What to produce:
Please repeat exactly the lines below from the one containing "(s.modCas f).amd = s.amd := rfl" down to the one containing "## State.modStandin -/", both included, and nothing else.
··· Information provided ···
/-! ## State.modCas -/

@[simp] theorem modCas_now (s : State) (f : Cas → Cas) : (s.modCas f).now = s.now := rfl
@[simp] theorem modCas_atTick (s : State) (f : Cas → Cas) : (s.modCas f).atTick = s.atTick := rfl
@[simp] theorem modCas_phase (s : State) (f : Cas → Cas) : (s.modCas f).phase = s.phase := rfl
@[simp] theorem modCas_lastCause (s : State) (f : Cas → Cas) : (s.modCas f).lastCause = s.lastCause := rfl
@[simp] theorem modCas_resetPin (s : State) (f : Cas → Cas) : (s.modCas f).resetPin = s.resetPin := rfl
@[simp] theorem modCas_heldBrown (s : State) (f : Cas → Cas) : (s.modCas f).heldBrown = s.heldBrown := rfl
@[simp] theorem modCas_heldHot (s : State) (f : Cas → Cas) : (s.modCas f).heldHot = s.heldHot := rfl
@[simp] theorem modCas_freeCtr (s : State) (f : Cas → Cas) : (s.modCas f).freeCtr = s.freeCtr := rfl
@[simp] theorem modCas_straps (s : State) (f : Cas → Cas) : (s.modCas f).straps = s.straps := rfl
@[simp] theorem modCas_fuses (s : State) (f : Cas → Cas) : (s.modCas f).fuses = s.fuses := rfl
@[simp] theorem modCas_boot (s : State) (f : Cas → Cas) : (s.modCas f).boot = s.boot := rfl
@[simp] theorem modCas_lcPending (s : State) (f : Cas → Cas) : (s.modCas f).lcPending = s.lcPending := rfl
@[simp] theorem modCas_wipeRun (s : State) (f : Cas → Cas) : (s.modCas f).wipeRun = s.wipeRun := rfl
@[simp] theorem modCas_mram (s : State) (f : Cas → Cas) : (s.modCas f).mram = s.mram := rfl
@[simp] theorem modCas_log (s : State) (f : Cas → Cas) : (s.modCas f).log = s.log := rfl
@[simp] theorem modCas_clk (s : State) (f : Cas → Cas) : (s.modCas f).clk = s.clk := rfl
@[simp] theorem modCas_aloRx (s : State) (f : Cas → Cas) : (s.modCas f).aloRx = s.aloRx := rfl
@[simp] theorem modCas_aloTx (s : State) (f : Cas → Cas) : (s.modCas f).aloTx = s.aloTx := rfl
@[simp] theorem modCas_flags (s : State) (f : Cas → Cas) : (s.modCas f).flags = s.flags := rfl
@[simp] theorem modCas_health (s : State) (f : Cas → Cas) : (s.modCas f).health = s.health := rfl
@[simp] theorem modCas_bus (s : State) (f : Cas → Cas) : (s.modCas f).bus = s.bus := rfl
@[simp] theorem modCas_tb (s : State) (f : Cas → Cas) : (s.modCas f).tb = s.tb := rfl
@[simp] theorem modCas_slates (s : State) (f : Cas → Cas) : (s.modCas f).slates = s.slates := rfl
@[simp] theorem modCas_pulses (s : State) (f : Cas → Cas) : (s.modCas f).pulses = s.pulses := rfl
@[simp] theorem modCas_conv (s : State) (f : Cas → Cas) : (s.modCas f).conv = s.conv := rfl
@[simp] theorem modCas_devMarks (s : State) (f : Cas → Cas) : (s.modCas f).devMarks = s.devMarks := rfl
@[simp] theorem modCas_standin (s : State) (f : Cas → Cas) : (s.modCas f).standin = s.standin := rfl
@[simp] theorem modCas_pass (s : State) (f : Cas → Cas) : (s.modCas f).pass = s.pass := rfl
@[simp] theorem modCas_cap (s : State) (f : Cas → Cas) : (s.modCas f).cap = s.cap := rfl
@[simp] theorem modCas_fmd (s : State) (f : Cas → Cas) : (s.modCas f).fmd = s.fmd := rfl
@[simp] theorem modCas_amd (s : State) (f : Cas → Cas) : (s.modCas f).amd = s.amd := rfl
@[simp] theorem modCas_ee (s : State) (f : Cas → Cas) : (s.modCas f).ee = s.ee := rfl
@[simp] theorem modCas_svc (s : State) (f : Cas → Cas) : (s.modCas f).svc = s.svc := rfl
@[simp] theorem modCas_prog (s : State) (f : Cas → Cas) : (s.modCas f).prog = s.prog := rfl
@[simp] theorem modCas_inserts (s : State) (f : Cas → Cas) : (s.modCas f).inserts = s.inserts := rfl
@[simp] theorem modCas_port (s : State) (f : Cas → Cas) : (s.modCas f).port = s.port := rfl
@[simp] theorem modCas_fcar (s : State) (f : Cas → Cas) : (s.modCas f).fcar = s.fcar := rfl
@[simp] theorem modCas_dcar (s : State) (f : Cas → Cas) : (s.modCas f).dcar = s.dcar := rfl
@[simp] theorem modCas_tx (s : State) (f : Cas → Cas) : (s.modCas f).tx = s.tx := rfl
@[simp] theorem modCas_cue (s : State) (f : Cas → Cas) : (s.modCas f).cue = s.cue := rfl
@[simp] theorem modCas_host (s : State) (f : Cas → Cas) : (s.modCas f).host = s.host := rfl
@[simp] theorem modCas_cal (s : State) (f : Cas → Cas) : (s.modCas f).cal = s.cal := rfl
@[simp] theorem modCas_tap (s : State) (f : Cas → Cas) : (s.modCas f).tap = s.tap := rfl
@[simp] theorem modCas_pending (s : State) (f : Cas → Cas) : (s.modCas f).pending = s.pending := rfl

/-! ## State.modStandin -/

@[simp] theorem modStandin_now (s : State) (f : Standin → Standin) : (s.modStandin f).now = s.now := rfl
@[simp] theorem modStandin_atTick (s : State) (f : Standin → Standin) : (s.modStandin f).atTick = s.atTick := rfl
@[simp] theorem modStandin_phase (s : State) (f : Standin → Standin) : (s.modStandin f).phase = s.phase := rfl
@[simp] theorem modStandin_lastCause (s : State) (f : Standin → Standin) : (s.modStandin f).lastCause = s.lastCause := rfl
@[simp] theorem modStandin_resetPin (s : State) (f : Standin → Standin) : (s.modStandin f).resetPin = s.resetPin := rfl
@[simp] theorem modStandin_heldBrown (s : State) (f : Standin → Standin) : (s.modStandin f).heldBrown = s.heldBrown := rfl
@[simp] theorem modStandin_heldHot (s : State) (f : Standin → Standin) : (s.modStandin f).heldHot = s.heldHot := rfl
@[simp] theorem modStandin_freeCtr (s : State) (f : Standin → Standin) : (s.modStandin f).freeCtr = s.freeCtr := rfl
@[simp] theorem modStandin_straps (s : State) (f : Standin → Standin) : (s.modStandin f).straps = s.straps := rfl
@[simp] theorem modStandin_fuses (s : State) (f : Standin → Standin) : (s.modStandin f).fuses = s.fuses := rfl
@[simp] theorem modStandin_boot (s : State) (f : Standin → Standin) : (s.modStandin f).boot = s.boot := rfl
@[simp] theorem modStandin_lcPending (s : State) (f : Standin → Standin) : (s.modStandin f).lcPending = s.lcPending := rfl
@[simp] theorem modStandin_wipeRun (s : State) (f : Standin → Standin) : (s.modStandin f).wipeRun = s.wipeRun := rfl
@[simp] theorem modStandin_mram (s : State) (f : Standin → Standin) : (s.modStandin f).mram = s.mram := rfl
@[simp] theorem modStandin_log (s : State) (f : Standin → Standin) : (s.modStandin f).log = s.log := rfl
@[simp] theorem modStandin_clk (s : State) (f : Standin → Standin) : (s.modStandin f).clk = s.clk := rfl
@[simp] theorem modStandin_aloRx (s : State) (f : Standin → Standin) : (s.modStandin f).aloRx = s.aloRx := rfl
@[simp] theorem modStandin_aloTx (s : State) (f : Standin → Standin) : (s.modStandin f).aloTx = s.aloTx := rfl
@[simp] theorem modStandin_flags (s : State) (f : Standin → Standin) : (s.modStandin f).flags = s.flags := rfl
@[simp] theorem modStandin_health (s : State) (f : Standin → Standin) : (s.modStandin f).health = s.health := rfl
@[simp] theorem modStandin_bus (s : State) (f : Standin → Standin) : (s.modStandin f).bus = s.bus := rfl
@[simp] theorem modStandin_tb (s : State) (f : Standin → Standin) : (s.modStandin f).tb = s.tb := rfl
@[simp] theorem modStandin_slates (s : State) (f : Standin → Standin) : (s.modStandin f).slates = s.slates := rfl
@[simp] theorem modStandin_pulses (s : State) (f : Standin → Standin) : (s.modStandin f).pulses = s.pulses := rfl
@[simp] theorem modStandin_conv (s : State) (f : Standin → Standin) : (s.modStandin f).conv = s.conv := rfl
@[simp] theorem modStandin_devMarks (s : State) (f : Standin → Standin) : (s.modStandin f).devMarks = s.devMarks := rfl
@[simp] theorem modStandin_pass (s : State) (f : Standin → Standin) : (s.modStandin f).pass = s.pass := rfl
@[simp] theorem modStandin_cap (s : State) (f : Standin → Standin) : (s.modStandin f).cap = s.cap := rfl
@[simp] theorem modStandin_fmd (s : State) (f : Standin → Standin) : (s.modStandin f).fmd = s.fmd := rfl
@[simp] theorem modStandin_amd (s : State) (f : Standin → Standin) : (s.modStandin f).amd = s.amd := rfl
@[simp] theorem modStandin_ee (s : State) (f : Standin → Standin) : (s.modStandin f).ee = s.ee := rfl
@[simp] theorem modStandin_svc (s : State) (f : Standin → Standin) : (s.modStandin f).svc = s.svc := rfl
@[simp] theorem modStandin_prog (s : State) (f : Standin → Standin) : (s.modStandin f).prog = s.prog := rfl
@[simp] theorem modStandin_inserts (s : State) (f : Standin → Standin) : (s.modStandin f).inserts = s.inserts := rfl
@[simp] theorem modStandin_port (s : State) (f : Standin → Standin) : (s.modStandin f).port = s.port := rfl
@[simp] theorem modStandin_fcar (s : State) (f : Standin → Standin) : (s.modStandin f).fcar = s.fcar := rfl
@[simp] theorem modStandin_dcar (s : State) (f : Standin → Standin) : (s.modStandin f).dcar = s.dcar := rfl
@[simp] theorem modStandin_tx (s : State) (f : Standin → Standin) : (s.modStandin f).tx = s.tx := rfl
@[simp] theorem modStandin_cue (s : State) (f : Standin → Standin) : (s.modStandin f).cue = s.cue := rfl
@[simp] theorem modStandin_cas (s : State) (f : Standin → Standin) : (s.modStandin f).cas = s.cas := rfl
@[simp] theorem modStandin_host (s : State) (f : Standin → Standin) : (s.modStandin f).host = s.host := rfl
@[simp] theorem modStandin_cal (s : State) (f : Standin → Standin) : (s.modStandin f).cal = s.cal := rfl
@[simp] theorem modStandin_tap (s : State) (f : Standin → Standin) : (s.modStandin f).tap = s.tap := rfl
@[simp] theorem modStandin_pending (s : State) (f : Standin → Standin) : (s.modStandin f).pending = s.pending := rfl

/-! ## State.modUnit -/

@[simp] theorem modUnit_now (s : State) (u : Nat) (f : CalUnit → CalUnit) : (s.modUnit u f).now = s.now := rfl
@[simp] theorem modUnit_atTick (s : State) (u : Nat) (f : CalUnit → CalUnit) : (s.modUnit u f).atTick = s.atTick := rfl
@[simp] theorem modUnit_phase (s : State) (u : Nat) (f : CalUnit → CalUnit) : (s.modUnit u f).phase = s.phase := rfl
@[simp] theorem modUnit_lastCause (s : State) (u : Nat) (f : CalUnit → CalUnit) : (s.modUnit u f).lastCause = s.lastCause := rfl
@[simp] theorem modUnit_resetPin (s : State) (u : Nat) (f : CalUnit → CalUnit) : (s.modUnit u f).resetPin = s.resetPin := rfl
@[simp] theorem modUnit_heldBrown (s : State) (u : Nat) (f : CalUnit → CalUnit) : (s.modUnit u f).heldBrown = s.heldBrown := rfl
@[simp] theorem modUnit_heldHot (s : State) (u : Nat) (f : CalUnit → CalUnit) : (s.modUnit u f).heldHot = s.heldHot := rfl
@[simp] theorem modUnit_freeCtr (s : State) (u : Nat) (f : CalUnit → CalUnit) : (s.modUnit u f).freeCtr = s.freeCtr := rfl
@[simp] theorem modUnit_straps (s : State) (u : Nat) (f : CalUnit → CalUnit) : (s.modUnit u f).straps = s.straps := rfl
@[simp] theorem modUnit_fuses (s : State) (u : Nat) (f : CalUnit → CalUnit) : (s.modUnit u f).fuses = s.fuses := rfl
@[simp] theorem modUnit_boot (s : State) (u : Nat) (f : CalUnit → CalUnit) : (s.modUnit u f).boot = s.boot := rfl
@[simp] theorem modUnit_lcPending (s : State) (u : Nat) (f : CalUnit → CalUnit) : (s.modUnit u f).lcPending = s.lcPending := rfl
@[simp] theorem modUnit_wipeRun (s : State) (u : Nat) (f : CalUnit → CalUnit) : (s.modUnit u f).wipeRun = s.wipeRun := rfl
@[simp] theorem modUnit_mram (s : State) (u : Nat) (f : CalUnit → CalUnit) : (s.modUnit u f).mram = s.mram := rfl
@[simp] theorem modUnit_log (s : State) (u : Nat) (f : CalUnit → CalUnit) : (s.modUnit u f).log = s.log := rfl
@[simp] theorem modUnit_clk (s : State) (u : Nat) (f : CalUnit → CalUnit) : (s.modUnit u f).clk = s.clk := rfl
@[simp] theorem modUnit_aloRx (s : State) (u : Nat) (f : CalUnit → CalUnit) : (s.modUnit u f).aloRx = s.aloRx := rfl
@[simp] theorem modUnit_aloTx (s : State) (u : Nat) (f : CalUnit → CalUnit) : (s.modUnit u f).aloTx = s.aloTx := rfl
@[simp] theorem modUnit_flags (s : State) (u : Nat) (f : CalUnit → CalUnit) : (s.modUnit u f).flags = s.flags := rfl
@[simp] theorem modUnit_health (s : State) (u : Nat) (f : CalUnit → CalUnit) : (s.modUnit u f).health = s.health := rfl
@[simp] theorem modUnit_bus (s : State) (u : Nat) (f : CalUnit → CalUnit) : (s.modUnit u f).bus = s.bus := rfl
@[simp] theorem modUnit_tb (s : State) (u : Nat) (f : CalUnit → CalUnit) : (s.modUnit u f).tb = s.tb := rfl
@[simp] theorem modUnit_slates (s : State) (u : Nat) (f : CalUnit → CalUnit) : (s.modUnit u f).slates = s.slates := rfl
@[simp] theorem modUnit_pulses (s : State) (u : Nat) (f : CalUnit → CalUnit) : (s.modUnit u f).pulses = s.pulses := rfl
@[simp] theorem modUnit_conv (s : State) (u : Nat) (f : CalUnit → CalUnit) : (s.modUnit u f).conv = s.conv := rfl
@[simp] theorem modUnit_devMarks (s : State) (u : Nat) (f : CalUnit → CalUnit) : (s.modUnit u f).devMarks = s.devMarks := rfl
@[simp] theorem modUnit_standin (s : State) (u : Nat) (f : CalUnit → CalUnit) : (s.modUnit u f).standin = s.standin := rfl
@[simp] theorem modUnit_pass (s : State) (u : Nat) (f : CalUnit → CalUnit) : (s.modUnit u f).pass = s.pass := rfl
@[simp] theorem modUnit_cap (s : State) (u : Nat) (f : CalUnit → CalUnit) : (s.modUnit u f).cap = s.cap := rfl
@[simp] theorem modUnit_fmd (s : State) (u : Nat) (f : CalUnit → CalUnit) : (s.modUnit u f).fmd = s.fmd := rfl
@[simp] theorem modUnit_amd (s : State) (u : Nat) (f : CalUnit → CalUnit) : (s.modUnit u f).amd = s.amd := rfl
@[simp] theorem modUnit_ee (s : State) (u : Nat) (f : CalUnit → CalUnit) : (s.modUnit u f).ee = s.ee := rfl
@[simp] theorem modUnit_svc (s : State) (u : Nat) (f : CalUnit → CalUnit) : (s.modUnit u f).svc = s.svc := rfl
@[simp] theorem modUnit_prog (s : State) (u : Nat) (f : CalUnit → CalUnit) : (s.modUnit u f).prog = s.prog := rfl
@[simp] theorem modUnit_inserts (s : State) (u : Nat) (f : CalUnit → CalUnit) : (s.modUnit u f).inserts = s.inserts := rfl
@[simp] theorem modUnit_port (s : State) (u : Nat) (f : CalUnit → CalUnit) : (s.modUnit u f).port = s.port := rfl
@[simp] theorem modUnit_fcar (s : State) (u : Nat) (f : CalUnit → CalUnit) : (s.modUnit u f).fcar = s.fcar := rfl
@[simp] theorem modUnit_dcar (s : State) (u : Nat) (f : CalUnit → CalUnit) : (s.modUnit u f).dcar = s.dcar := rfl
@[simp] theorem modUnit_tx (s : State) (u : Nat) (f : CalUnit → CalUnit) : (s.modUnit u f).tx = s.tx := rfl
@[simp] theorem modUnit_cue (s : State) (u : Nat) (f : CalUnit → CalUnit) : (s.modUnit u f).cue = s.cue := rfl
@[simp] theorem modUnit_cas (s : State) (u : Nat) (f : CalUnit → CalUnit) : (s.modUnit u f).cas = s.cas := rfl
@[simp] theorem modUnit_host (s : State) (u : Nat) (f : CalUnit → CalUnit) : (s.modUnit u f).host = s.host := rfl
@[simp] theorem modUnit_tap (s : State) (u : Nat) (f : CalUnit → CalUnit) : (s.modUnit u f).tap = s.tap := rfl
@[simp] theorem modUnit_pending (s : State) (u : Nat) (f : CalUnit → CalUnit) : (s.modUnit u f).pending = s.pending := rfl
···
Your solution:
@[simp] theorem modCas_amd (s : State) (f : Cas → Cas) : (s.modCas f).amd = s.amd := rfl
@[simp] theorem modCas_ee (s : State) (f : Cas → Cas) : (s.modCas f).ee = s.ee := rfl
@[simp] theorem modCas_svc (s : State) (f : Cas → Cas) : (s.modCas f).svc = s.svc := rfl
@[simp] theorem modCas_prog (s : State) (f : Cas → Cas) : (s.modCas f).prog = s.prog := rfl
@[simp] theorem modCas_inserts (s : State) (f : Cas → Cas) : (s.modCas f).inserts = s.inserts := rfl
@[simp] theorem modCas_port (s : State) (f : Cas → Cas) : (s.modCas f).port = s.port := rfl
@[simp] theorem modCas_fcar (s : State) (f : Cas → Cas) : (s.modCas f).fcar = s.fcar := rfl
@[simp] theorem modCas_dcar (s : State) (f : Cas → Cas) : (s.modCas f).dcar = s.dcar := rfl
@[simp] theorem modCas_tx (s : State) (f : Cas → Cas) : (s.modCas f).tx = s.tx := rfl
@[simp] theorem modCas_cue (s : State) (f : Cas → Cas) : (s.modCas f).cue = s.cue := rfl
@[simp] theorem modCas_host (s : State) (f : Cas → Cas) : (s.modCas f).host = s.host := rfl
@[simp] theorem modCas_cal (s : State) (f : Cas → Cas) : (s.modCas f).cal = s.cal := rfl
@[simp] theorem modCas_tap (s : State) (f : Cas → Cas) : (s.modCas f).tap = s.tap := rfl
@[simp] theorem modCas_pending (s : State) (f : Cas → Cas) : (s.modCas f).pending = s.pending := rfl

/-! ## State.modStandin -/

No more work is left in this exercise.